Recommendation: This can work reasonably well if the dir, ls, or Get-ChildItemonly checks known text files, and when you're only looking for "bad encodings" from a known list of tools. (i.e. SQL Management Studio defaults to UTF16, which broke GIT auto-cr-lf for Windows, which was the default for many years.)

建议:如果、 或仅检查已知的文本文件,并且当您仅从已知的工具列表中查找“错误编码”时dir,这可以很好地工作。(即 SQL Management Studio 默认为 UTF16,这破坏了 Windows 的 GIT auto-cr-lf,这是多年来的默认设置。)lsGet-ChildItem

回答by yzorg

I wrote the #4 answer (at time of writing). But lately I have git installed on all my computers, so now I use @Sybren's solution. Here is a new answer that makes that solution handy from powershell (without putting all of git/usr/bin in the PATH, which is too much clutter for me).

我写了 #4 答案(在撰写本文时)。但是最近我在所有计算机上都安装了 git,所以现在我使用 @Sybren 的解决方案。这是一个新的答案,它使 powershell 中的解决方案变得方便(没有将所有 git/usr/bin 放在 PATH 中,这对我来说太混乱了)。

Add this to your profile.ps1:

将此添加到您的profile.ps1

$global:gitbin = 'C:\Program Files\Git\usr\bin'
Set-Alias file.exe $gitbin\file.exe

And used like: file.exe --mime-encoding *. You must include .exein the command for PS alias to work.

而使用这样的:file.exe --mime-encoding *。您必须在命令中包含 .exe 才能使 PS 别名工作。

But if you don't customize your PowerShell profile.ps1 I suggest you start with mine: https://gist.github.com/yzorg/8215221/8e38fd722a3dfc526bbe4668d1f3b08eb7c08be0and save it to ~\Documents\WindowsPowerShell. It's safe to use on a computer without git, but will write warnings when git is not found.

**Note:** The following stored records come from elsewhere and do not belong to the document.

-- ==== Sys2Proof/Laws/Decode.lean ====
section
/-!
SUPPORT. A concatenation of bit fields as a number, from which the field extractions of the decoder follow by linear
arithmetic.
-/

namespace Sys2Proof

/-- The value of a concatenation: the high part counts in units of the low part's range. -/
theorem toNat_concat {m n : Nat} (x : BitVec m) (y : BitVec n) :
    (x ++ y).toNat = x.toNat * 2 ^ n + y.toNat := by
  rw [BitVec.toNat_append, ← Nat.shiftLeft_add_eq_or_of_lt y.isLt, Nat.shiftLeft_eq]

/-- The value of a field: shifted down, then reduced. -/
theorem toNat_field {w : Nat} (x : BitVec w) (lo len : Nat) :
    (x.extractLsb' lo len).toNat = x.toNat / 2 ^ lo % 2 ^ len := by
  simp [BitVec.extractLsb'_toNat, Nat.shiftRight_eq_div_pow]

/-- The value of one bit. -/
theorem getLsbD_eq_div {w : Nat} (x : BitVec w) (i : Nat) : x.getLsbD i = decide (x.toNat / 2 ^ i % 2 = 1) := by
  simp [BitVec.getLsbD, Nat.testBit_eq_decide_div_mod_eq]

end Sys2Proof
end

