/-- Settles O38. -/
theorem flagsWrittenOnlyByCompares : Obligations.FlagsWrittenOnlyByCompares := by
  intro i s t h
  obtain ⟨-, rfl⟩ := exec_next.mp h
  split
  · next hcompare => exact oneFlag_resultOf_of_compare hcompare s
  · next hcompare => exact sameFlags_resultOf_of_not_compare (Bool.eq_false_of_not_eq_true hcompare) s

/-- Settles O40: a compare sets exactly one flag, and any other instruction keeps the flags. -/
theorem stepKeepsOneFlag : Obligations.StepKeepsOneFlag := by
  intro s t hstep
  obtain ⟨w, i, hfetch, hdecode, rfl⟩ := step_next_resultOf hstep
  refine ⟨fun hone => ?_, fun w' i' hfetch' hdecode' hcompare => ?_⟩
  · cases hcompare : isCompare i with
    | true => exact oneFlag_resultOf_of_compare hcompare s
    | false => exact oneFlag_of_sameFlags (sameFlags_resultOf_of_not_compare hcompare s) hone
  · obtain rfl : w = w' := Option.some.inj (hfetch.symm.trans hfetch')
    obtain rfl : i = i' := Decoded.instr.inj (hdecode.symm.trans hdecode')
    exact oneFlag_resultOf_of_compare hcompare s

/-! ### Runs -/

/-- A longer run that ends in a state is a step to a state and the rest of the run. -/
theorem run_succ_next {M : Host.Core} {k : Nat} {s t : M.State} (h : M.run (k + 1) s = .next t) :
    ∃ u, M.step s = .next u ∧ M.run k u = .next t := by
  rw [Host.Core.run] at h
  split at h
  · next u hstep => exact ⟨u, hstep, h⟩
  · cases h
  · cases h

theorem run_succ_of_step {M : Host.Core} {s u : M.State} (hstep : M.step s = .next u) (k : Nat) :
    M.run (k + 1) s = M.run k u := by
  rw [Host.Core.run, hstep]

/-- A state that steps to itself is where every run from it ends. -/
theorem run_of_step_self {M : Host.Core} {s : M.State} (hstep : M.step s = .next s) (k : Nat) : M.run k s = .next s := by
  induction k with
  | zero => rfl
  | succ k ih => rw [run_succ_of_step hstep, ih]

theorem eventsOf_length_le_one (i : Instr) (s : State) : (eventsOf i s).length ≤ 1 := by
  cases i with
  | ldrio | strio => exact Nat.le_refl 1
  | _ => exact Nat.zero_le 1

/-- Settles O47, by induction on the number of steps. -/
theorem runKeepsLaunchAndHistory : Obligations.RunKeepsLaunchAndHistory := by
  intro k
  induction k with
  | zero =>
    intro s t h
    cases h
    exact ⟨rfl, rfl, [], (List.append_nil s.io).symm, Nat.le_refl 0⟩
  | succ k ih =>
    intro s t h
    obtain ⟨u, hstep, hrun⟩ := run_succ_next h
    obtain ⟨-, i, -, -, rfl⟩ := step_next_resultOf hstep
    obtain ⟨hprog, hend⟩ := sameLaunch_resultOf i s
    obtain ⟨hprog', hend', events, hio, hlength⟩ := ih _ t hrun
    refine ⟨hprog'.trans hprog, hend'.trans hend, eventsOf i s ++ events, ?_, ?_⟩
    · rw [hio, resultOf_io, List.append_assoc]
    · have hone := eventsOf_length_le_one i s
      rw [List.length_append]
      omega

end Sys2Proof.Machine
end

section
/-!
PROOFS. What a step answers by the word it fetches: nothing past the end of a run, a fault for no word and for a reserved
word (spec/60_exceptions.md R200, R204), the instruction for any other; and what a launch's load of a word changes.
-/

namespace Sys2Proof.Machine

open Sys2Proof.Safety

/-! ### The decoder on fixed words and on reserved ones -/

/-- Settles O1, word by word. -/
theorem specWordsDecode : Obligations.SpecWordsDecode := by
  unfold Obligations.SpecWordsDecode
  decide

/-- R71, R72: a word reserved for either reason faults where it is fetched. -/
theorem step_eq_reservedInstruction {w : Word} {why : ReservedWord} (hdecode : decode w = .reserved why) {s : State}
    (hrun : s.endPc ≠ some s.pc) (hfetch : fetchWord s = some w) :
    step s = .fault (.reservedInstruction s.pc w) := by
  have hover : runIsOver s = false := (runIsOver_eq_false_iff s).mpr hrun
  simp [step, hover, hfetch, hdecode, raise]

/-- Settles O5. -/
theorem reservedOpcodeFaults : Obligations.ReservedOpcodeFaults := by
  intro w hw
  have hdecode : decode w = .reserved .opcode :=
    (decode_eq_reserved_opcode_iff w).mpr (decide_eq_false hw.not_ge)
  exact ⟨hdecode, fun s => step_eq_reservedInstruction hdecode⟩

/-- Settles O6: the encoder's words are not refused, since they decode. -/
theorem blankBitWordsFault : Obligations.BlankBitWordsFault := by
  refine ⟨fun w hblank => ?_, fun i => ?_⟩
  · have hdecode : decode w = .reserved .blankBit := (decode_eq_reserved_blankBit_iff w).mpr hblank
    exact ⟨hdecode, fun s => step_eq_reservedInstruction hdecode⟩
  · have haccepted : decode (encode i) ≠ .reserved .blankBit := by
      rw [decode_encode]
      nofun
    rw [Ne, decode_eq_reserved_blankBit_iff] at haccepted
    simpa using haccepted

/-! ### Where nothing is executed -/

/-- Settles O8. -/
theorem fetchOutsideProgramFaults : Obligations.FetchOutsideProgramFaults := by
  intro s hrun hfetch
  have hover : runIsOver s = false := (runIsOver_eq_false_iff s).mpr hrun
  have hword : fetchWord s = none := hfetch
  simp [step, hover, hword, raise]

/-- Settles O9: the end of the run is looked at before the fetch. -/
theorem runIsOverAtEndPc : Obligations.RunIsOverAtEndPc := by
  intro s hend
  have hover : runIsOver s = true := decide_eq_true hend
  simp [step, hover]

/-! ### The load of a word at the pc -/

theorem tableWord_toNat (w : Word) : tableWord 16 w.toNat = w := by
  rw [tableWord, Nat.mod_eq_of_lt w.isLt, BitVec.ofNat_toNat, BitVec.setWidth_eq]

/-- R226: the pc is no end of run after a load. -/
theorem placeNext_endPc_ne (s : State) (w : Word) : (placeNext s w).endPc ≠ some s.pc := by
  have hend : (placeNext s w).endPc = if s.endPc = some s.pc then none else s.endPc := rfl
  rw [hend]
  split
  · nofun
  · assumption
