/-- R160: the capture of any 23-bit value, built by the encoding convention with T > 0 and E < T, decodes to SUCCESS with
that value, for every `MAX_UNITS` from 2; its length is between 24 and 48. The rule says STRICT; that PERMISSIVE gives the
same is inferred from R149, whose check then rejects nothing. -/
def Obligations.EncodedFrameDecodesToItsValue : Prop :=
  ∀ (s : State) (v : Raw), s.fsm = .idle → s.inbox = [] → 2 ≤ s.params.maxUnits → 0 < s.unit.toNat → s.tol.toNat < s.unit.toNat →
    HoldsCapture s (dropFinalSpace (frameLevels v)) →
      24 ≤ s.rawlen.toNat ∧ s.rawlen.toNat ≤ 48 ∧
      ∃ t, stepN 49 (startDecode s) = .next t ∧ t.fsm = .idle ∧ t.done = true ∧ t.result = .success ∧ t.rawval = v

/-- R161: where one data pair of such a capture has become same-level, the decode is MALFORMED with reason PAIR or
SAMPLER, never SUCCESS, for every `MAX_UNITS` from 2. -/
def Obligations.CorruptedPairIsCaught : Prop :=
  ∀ (s : State) (v : Raw) (j : Nat) (x : Level), s.fsm = .idle → s.inbox = [] →
    2 ≤ s.params.maxUnits → 0 < s.unit.toNat → s.tol.toNat < s.unit.toNat → j < 23 → HoldsCapture s (dropFinalSpace (corruptLevels v j x)) →
      ∃ (k : Nat) (t : State), k ≤ 48 ∧ stepN k (startDecode s) = .next t ∧ t.fsm = .idle ∧ t.done = true ∧
        t.result = .malformed ∧ t.rawval = 0 ∧ (s.diagEn = true → t.diagReason = .pair ∨ t.diagReason = .sampler)
end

但是,如果您不自定义 PowerShell profile.ps1,我建议您从我的开始:https: //gist.github.com/yzorg/8215221/8e38fd722a3dfc526bbe4668d1f3b08eb7c08be0并将其保存到~\Documents\WindowsPowerShell. 在没有 git 的计算机上使用是安全的,但是当找不到 git 时会写警告。

The .exein the command is also how I use C:\WINDOWS\system32\where.exefrom powershell; and many other OS CLI commands that are "hidden by default" by powershell, *shrug*.

命令中的.exe也是我C:\WINDOWS\system32\where.exe在 powershell 中使用的方式;以及许多其他被 powershell“默认隐藏”的 OS CLI 命令,*shrug*。

回答by Just Shadow

A simple solution might be opening the file in Firefox.

一个简单的解决方案可能是在 Firefox 中打开文件。

  1. Drag and drop the file into firefox
  2. Right click on the page
  3. Select "View Page Info"
  1. 将文件拖放到 Firefox 中
  2. 在页面上右击
  3. 选择“查看页面信息”

and the text encoding will appear on the "Page Info" window.

并且文本编码将出现在“页面信息”窗口中。

enter image description here

在此处输入图片说明

Note:If the file is not in txt format, just rename it to txt and try again.

注意:如果文件不是txt格式,只需将其重命名为txt并重试。

P.S. For more info see thisarticle.

PS欲了解更多信息,请参阅这篇文章。

回答by phd_coder

Install git ( on Windows you have to use git bash console). Type:

安装 git(在 Windows 上你必须使用 git bash 控制台)。类型:

file *   

for all files in the current directory , or

对于当前目录中的所有文件,或

file */*   

for the files in all subdirectories

对于所有子目录中的文件

回答by Ville

You can use a free utility called Encoding Recognizer (requires java). You can find it at http://mindprod.com/products2.html#ENCODINGRECOGNISER

您可以使用名为 Encoding Recognizer(需要 java)的免费实用程序。您可以在http://mindprod.com/products2.html#ENCODINGRECOGNISER找到它

回答by JaykeBird

Similar to the solution listed above with Notepad, you can also open the file in Visual Studio, if you're using that. In Visual Studio, you can select "File > Advanced Save Options..."

与上面使用记事本列出的解决方案类似,您也可以在 Visual Studio 中打开该文件(如果您正在使用它)。在 Visual Studio 中,您可以选择“文件 > 高级保存选项...”

The "Encoding:" combo box will tell you specifically which encoding is currently being used for the file. It has a lot more text encodings listed in there than Notepad does, so it's useful when dealing with various files from around the world and whatever else.

“编码:”组合框将具体告诉您当前正在为文件使用哪种编码。它列出的文本编码比记事本多得多,因此它在处理来自世界各地的各种文件和其他任何文件时非常有用。

Just like Notepad, you can also change the encoding from the list of options there, and then saving the file after hitting "OK". You can also select the encoding you want through the "Save with Encoding..." option in the Save As dialog (by clicking the arrow next to the Save button).

就像记事本一样,您也可以从那里的选项列表中更改编码,然后在点击“确定”后保存文件。您还可以通过“另存为”对话框中的“使用编码保存...”选项(通过单击“保存”按钮旁边的箭头)来选择所需的编码。